До премьеры остается совсем мало времени, и у всех все больше сдают нервы. Режиссер уже никого не называет по настоящему имени, только по имени персонажа. Он периодически срывается на мат, а его оценки не блещут разнообразием: “Мирониха, плохо! Надя, очень плохо! Михаил, ужасно!!!”.
Артисты тоже устали и вымотались, даже огрызаются лениво. И тоже примерно в одном ключе: “Я уже перегорел/ла”. На это от режиссера следует сочувственное: “Закрой рот!”, и репетиция продолжается.
По замыслу Илья (персонаж) должен появиться за забором пьяный в дрова.
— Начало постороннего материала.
theorem memHeapRule_sets {p : Post} {d : Dev} (h8 : dZero p 8 8 = true) (hmode : dNat p 17 1 ≤ 1)
    (hslot : dNat p 17 1 = 0 → dNat p 18 1 = 0) (h19 : dZero p 19 45 = true) (hmay : mayName d (poster d p) (dNat p 16 1) = true)
    (hxts : dNat p 17 1 = 1 → xtsSlotOk d (getPart d (dNat p 16 1)).owner (dNat p 18 1) = true)
    (hheap : (getPart d (dNat p 16 1)).heap = []) (hspill : (getPart d (dNat p 16 1)).spill = []) :
    memHeapRule p d = .plain .ok (setPart d (dNat p 16 1) { getPart d (dNat p 16 1) with
      heapKey := if dNat p 17 1 = 1 then some (dNat p 18 1) else none }) := by
  have hnone : (dNat p 17 1 == 0 && dNat p 18 1 != 0) = false := by
    by_cases h : dNat p 17 1 = 0
    · rw [hslot h, bne_self_eq_false, Bool.and_false]
    · rw [beq_eq_false_iff_ne.2 h, Bool.false_and]
  have hkey : (dNat p 17 1 == 1 && !xtsSlotOk d (getPart d (dNat p 16 1)).owner (dNat p 18 1)) = false := by
    by_cases h : dNat p 17 1 = 1
    · rw [hxts h, Bool.not_true, Bool.and_false]
    · rw [beq_eq_false_iff_ne.2 h, Bool.false_and]
  have hheapb : (getPart d (dNat p 16 1)).heap.isEmpty = true := by rw [hheap]; rfl
  have hspillb : (getPart d (dNat p 16 1)).spill.isEmpty = true := by rw [hspill]; rfl
  simp only [memHeapRule, h8, decide_eq_false hmode.not_gt, hnone, h19, hmay, hkey, hheapb, hspillb, Bool.not_true, Bool.or_self,
    Bool.false_eq_true, if_false]

/-! ## The dredge (R335 to R338) -/

/-- The device after the dredge's step over a stack. -/
def hbmSwept (d : Dev) (k : Nat) : Dev :=
  { d with dredge := { d.dredge with
    hbmPos := (dredgeNext d.dredge.hbmPos d.dredge.hbmPasses k stackLines).1
    hbmPasses := (dredgeNext d.dredge.hbmPos d.dredge.hbmPasses k stackLines).2 } }

/-- The device after the dredge's step over a tile's slice. -/
def tsSwept (d : Dev) (t : Nat) : Dev :=
  { d with dredge := { d.dredge with
    tsPos := (dredgeNext d.dredge.tsPos d.dredge.tsPasses t sliceRows).1
    tsPasses := (dredgeNext d.dredge.tsPos d.dredge.tsPasses t sliceRows).2 } }

/-- What the dredge does about what it finds in the line of a stack that it has stepped over. -/
def hbmFound (d : Dev) (k line : Nat) : Ecc → Dev
  | .clean => hbmSwept d k
  | .corrected => charge (hbmSwept d k) (partOfStack k) wHbmSym 1
  | .uncorrectable => raise { hbmSwept d k with hbmBad := line :: d.hbmBad } 0x0303 (unitOf 4 k) (lineDetail 1 0 line)

theorem execHbmDredgeTick_sweeps {s : State} {k : Fin 12} {line : Nat} (found : Ecc) (hen : hbmEn s.dev = true)
    (hawake : awake s.dev = true) (hclk : s.dev.boot.clkFenced.getLsbD 3 = false)
    (hline : line = stackOffset k.val (tgetD s.dev.dredge.hbmPos k.val 0 * 64)) (hgood : s.dev.hbmBad.contains line = false) :
    execHbmDredgeTick k found s = answer s (hbmFound s.dev k.val line found) := by
  subst hline
  cases found <;>
    simp only [execHbmDredgeTick, hen, hawake, hclk, hgood, hbmFound, hbmSwept, reduceCtorEq, Bool.not_true, Bool.or_self, or_self,
      or_false, Bool.false_eq_true, if_false, if_true]

/-- What a running tile-store dredge finds in a row of a store without a bad word. -/
theorem execTsDredgeTick_sweeps {s : State} {t : TileId} {found : Ecc} (hfound : found ≠ .uncorrectable) (hen : tsEn s.dev = true)
    (hawake : awake s.dev = true) (hnamed : s.dev.parts.any (fun e => e.2.state != .free && (tilesOf e.2).testBit t.val) = true)
    (hopen : tileFenced s.dev t.val = false) (hgood : s.dev.tsBad = []) :
    execTsDredgeTick t found s = answer s (if found = .corrected then
      tsCorrected (tsSwept s.dev t.val) (physOf s.dev t.val) (tgetD s.dev.dredge.tsPos t.val 0) else tsSwept s.dev t.val) := by
  have hnone : (found == Ecc.uncorrectable) = false := beq_eq_false_iff_ne.2 hfound
  simp only [execTsDredgeTick, hen, hawake, hnamed, hopen, hgood, hnone, tsSwept, List.filter_nil, List.isEmpty_nil, Bool.and_false,
    Bool.not_true, Bool.or_self, Bool.false_eq_true, if_false]
  split <;> rfl

/-! ## The lift (R185 to R191) -/

/-- The sequence that LIFT_START begins. -/
def startedLift (p : Post) (layers : List LayerEnt) : LiftSt :=
  { LiftSt.reset with
    run := true, depth := dNat p 17 1, loop := (dNat p 18 1).testBit 0, first := dNat p 24 4, limit := dNat p 28 4
    slotBase := dNat p 32 8, slotSize := dNat p 40 4, feedRing := dNat p 44 4, layers := layers }

/-- The device whose partition begins that sequence. -/
def liftStarted (p : Post) (es : List (LayerEnt × Bool)) (d : Dev) : Dev :=
  liftNext (setLift d (dNat p 16 1) (startedLift p (es.map (·.1)))) (dNat p 16 1)

theorem liftStartRule_starts {p : Post} {d : Dev} {x : PartSt} {es : List (LayerEnt × Bool)} (hx : x = getPart d (dNat p 16 1))
    (h8 : dZero p 8 8 = true) (hmay : mayName d (poster d p) (dNat p 16 1) = true) (hloop : dNat p 18 1 ≤ 1) (h19 : dZero p 19 1 = true)
    (h56 : dZero p 56 8 = true) (hbase : dNat p 32 8 % 4096 = 0) (hdepth : 0 < dNat p 17 1) (hdepthMax : dNat p 17 1 ≤ 8)
    (hfirst : dNat p 24 4 < dNat p 20 4) (hlayersMax : dNat p 20 4 ≤ 65536) (hlimit : 0 < dNat p 28 4)
    (hlimitMax : dNat p 28 4 ≤ 1000000) (hsize : 0 < dNat p 40 4) (hsizeMul : dNat p 40 4 % 4096 = 0) (hactive : x.state = .active)
    (hidle : x.lift.run = false) (hslots : rangeOk d x 0 (dNat p 32 8) (dNat p 17 1 * dNat p 40 4) true true = true)
    (htable : rangeOk d x 1 (dNat p 48 8) (32 * dNat p 20 4) false true = true) (hring : dNat p 44 4 < ringCount x.owner)
    (hfeed : (getRing d x.owner (dNat p 44 4)).enable = true) (hkind : (getRing d x.owner (dNat p 44 4)).kind = 0)
    (hgood : badIn d x 1 (dNat p 48 8) (32 * dNat p 20 4) = [])
    (hes : es = (List.range (dNat p 20 4)).map (fun i => layerEnt (tierBytes d x [] 1 (dNat p 48 8 + 32 * i) 32)))
    (huses : es.any (fun e => e.1.uses == 0) = false) (hok : es.all (fun e => e.2 && layerOk d x (dNat p 40 4) e.1) = true) :
    liftStartRule p d = .plain .ok (liftStarted p es d) := by
  subst hx hes
  have hsizes : ¬(dNat p 17 1 = 0 ∨ dNat p 20 4 = 0 ∨ dNat p 28 4 = 0 ∨ dNat p 40 4 = 0) := by omega
  simp only [liftStartRule, h8, hmay, decide_eq_false hloop.not_gt, h19, h56, hbase, if_neg hsizes, decide_eq_false hdepthMax.not_gt,
    decide_eq_false hlayersMax.not_gt, decide_eq_false hfirst.not_ge, decide_eq_false hlimitMax.not_gt, hsizeMul, hactive, hidle, hslots,
    htable, decide_eq_false hring.not_ge, hfeed, hkind, hgood, huses, hok, liftStarted, startedLift, bne_self_eq_false, Bool.not_true, Bool.false_and,
    Bool.or_self, Bool.false_eq_true, if_false]

section
variable {s : State} {part : PartId} (hheld : partHolds (getPart s.dev part.val) = false)
include hheld

theorem execLiftFenceTimeout_halts (hrun : (getPart s.dev part.val).lift.halted = false)
    (hlate : (lateReaders (getPart s.dev part.val).lift).isEmpty = false) :
    execLiftFenceTimeout part s = answer s (liftHalt s.dev part.val (fun _ _ => none)) := by
  simp only [execLiftFenceTimeout, hheld, hrun, hlate, Bool.or_self, Bool.false_eq_true, if_false]

variable {q : Nat} (hq : inFlight (getPart s.dev part.val).lift = some q)
include hq

theorem execLiftLoadFailure_fails (lost : Bool) (addr : W64) :
    execLiftLoadFailure part lost addr s =
      answer s (loadFail s.dev part.val q (if lost then .targetLost else .memUncorrectable) addr.toNat) := by
  simp only [execLiftLoadFailure, hq, hheld, Bool.false_eq_true, if_false]

theorem execLiftLoadComplete_ends (hpod : (getPart s.dev part.val).lift.podLeft = 0) :
    execLiftLoadComplete part s = answer s (refetchLoads (loadDone s.dev part.val q) part.val) := by
  simp only [execLiftLoadComplete, hq, hheld, hpod, bne_self_eq_false, Bool.or_self, Bool.false_eq_true, if_false]

end

/-- Settles O23: mappings, modes and the heap's key by their rules, the dredge by what it finds, the lift by its start, stop, halt
and load ends. -/
theorem memoryAndLift : Obligations.MemoryAndLift := by
  refine ⟨?map, ?unmap, ?mode, ?heap, ?hbm, ?ts, ?start, ?stop, ?lift⟩
  case map =>
    rintro s p _ _ _ _ pg hready rfl rfl rfl rfl hhead hcount hstate hregion
    refine ⟨fun htier hquota hpage => ?_, fun htier hquota => ?_, fun htier hquota => ?_⟩
    · exact answer_completes (f := fun d => mapT1 d p (dNat p 16 1) pg) hready
        (memMapRule_maps hhead hcount hstate hregion htier hquota hpage)
    · exact answer_completes hready (memMapRule_grants2 hhead hcount hstate hregion htier hquota)
    · exact answer_completes hready (memMapRule_grants3 hhead hcount hstate hregion htier hquota)
  case unmap =>
    rintro s p _ _ _ _ hready rfl rfl rfl hpf h8 hpart h18 hcount hmax h24 hpas htarget h48 rfl
    rw [← poster_takePost s.dev p p] at hpf
    refine ⟨fun htier hall => ?_, fun htier hpas0 hall => ?_, fun htier hpas0 hall => ?_⟩
    · rw [if_pos htier] at hall ⊢
      exact answer_completes hready (memUnmapRule_unmaps hpf h8 hpart h18 hcount hmax h24 htarget h48 htier hpas hall)
    · have hnotT1 : ¬ mmTier p = 1 := by omega
      rw [if_neg hnotT1] at hall ⊢
      exact answer_completes hready (memUnmapRule_revokes2 hpf h8 hpart h18 hcount hmax h24 htarget h48 htier hpas0 hall)
    · have hnotT1 : ¬ mmTier p = 1 := by omega
      rw [if_neg hnotT1] at hall ⊢
      exact answer_completes hready (memUnmapRule_revokes3 hpf h8 hpart h18 hcount hmax h24 htarget h48 htier hpas0 hall)
  case mode =>
    rintro s p _ hready rfl hpf h8 h17 h24 h40 hpage
    rw [← poster_takePost s.dev p p] at hpf
    refine ⟨fun hmode hsize hmax hnormal => ?_, fun hmode hsize h32 hpool hquota hspill => ?_⟩
    · exact answer_completes (f := fun d => { d with pool := some (dNat p 32 8 / pageSize, dNat p 20 4) }) hready
        (memModeRule_enters hpf h8 h17 h24 h40 hpage hmode hsize hmax hnormal)
    · exact answer_completes (f := fun d => { d with pool := none }) hready
        (memModeRule_leaves hpf h8 h17 h24 h40 hpage hmode hsize h32 hpool hquota hspill)
  case heap =>
    rintro s p _ _ _ hready rfl rfl rfl h8 hmode hslot h19 hmay hxts hheap hspill
    rw [← poster_takePost s.dev p p] at hmay
    exact answer_completes hready (memHeapRule_sets h8 hmode hslot h19 hmay hxts hheap hspill)
  case hbm =>
    rintro s k line _ hen hawake hclk hline hgood rfl
    exact ⟨execHbmDredgeTick_sweeps .clean hen hawake hclk hline hgood,
      execHbmDredgeTick_sweeps .corrected hen hawake hclk hline hgood,
      execHbmDredgeTick_sweeps .uncorrectable hen hawake hclk hline hgood⟩
  case ts =>
    rintro s t _ hen hawake hnamed hopen hgood rfl
    exact ⟨execTsDredgeTick_sweeps (found := .clean) (by decide) hen hawake hnamed hopen hgood,
      execTsDredgeTick_sweeps (found := .corrected) (by decide) hen hawake hnamed hopen hgood⟩
  case start =>
    rintro s p _ x _ _ es hready rfl rfl hx rfl hturn h8 hmay hloop h19 h56 hbase hdepth hdepthMax hfirst hlayersMax hlimit hlimitMax
      hsize hsizeMul hactive hidle hslots htable hring hfeed hkind hgood hes huses hok
    rw [← poster_takePost s.dev p p] at hmay
    have hrule := liftStartRule_starts hx h8 hmay hloop h19 h56 hbase hdepth hdepthMax hfirst hlayersMax hlimit hlimitMax hsize hsizeMul
      hactive hidle hslots htable hring hfeed hkind hgood hes huses hok
    exact turn_completes (f := liftStarted p es) hready hturn hrule
  case stop =>
    rintro s p _ _ hready rfl rfl hturn h8 hmay h17 hfree
    rw [← poster_takePost s.dev p p] at hmay
    exact turn_completes (f := fun d => setLift (dropLoads d (dNat p 16 1)) (dNat p 16 1) LiftSt.reset) hready hturn
      (liftStopRule_of_no_reader h8 hmay h17 hfree)
  case lift =>
    rintro s part _ rfl hheld
    refine ⟨fun hrun hlate => ?_, fun q hq => ⟨fun lost addr => ?_, fun hpod => ?_⟩⟩
    · exact (execLiftFenceTimeout_halts hheld hrun hlate).trans (answer_eq _ _)
    · exact (execLiftLoadFailure_fails hheld hq lost addr).trans (answer_eq _ _)
    · exact (execLiftLoadComplete_ends hheld hq hpod).trans (answer_eq _ _)

end Sys2Proof.Machine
Толя (артист) выходит из-за кулис нетвердой походкой, режиссер недоволен: “Ярче!”. Толя спотыкается, хватается за забор. “Очень плохо!”. Раз за разом Толя все менее твердо стоит на ногах. Уже все поверили, что он пяный. Однако, Гоше (режиссеру) все никак не нравится: “Ну, как ты не поймешь?! Ты должен, прямо, выпасть сюда.
- Хозяин - барин, - пожал плечами Толя и на следующем “дубле” буквально рухнул плашмя из-за кулис за забор.
У меня началась истерика. Вся труппа ржет в голос, Гоша сам в шоке. Осторожно спрашивает меня:
- Думаете, это был перебор?
- Это было великолепно, - утирая слезы простанываю я.
А вообще, постановка спектакля - это совсем не то, что я раньше об этом думала. Ну, когда играла в драмкружке. Там было как: есть пьеса, там расписаны роли. Раздают текст артистам, те заучивают слова и более-менее в тему произносят их каждый в свою очередь. Задача режиссера (как я думала) - требовать от артистов правдоподобности, чтобы “не верю!” исключить, ну, и все такое.
А на самом деле, все не так. Оказывается, есть какое-то произведение. В нашем случае, “Последний срок” Распутина. Если нет готового сценария, то режиссер сам его прописывает. Продумывает декорации, расстановку актеров, какие-то режиссерские приемы, типа “здесь идет этюд с Танчорой, а Мирониха ищет корову”. По ходу репетиций что-то сокращает, что-то переделывает (эти переделки страшно выматывают артистов, бо уже отрепетировали, и надо заново перестраиваться).
Идея спектакля может в корне отличаться от идеи автора. Ну, в нашем случае это не совсем так, хотя…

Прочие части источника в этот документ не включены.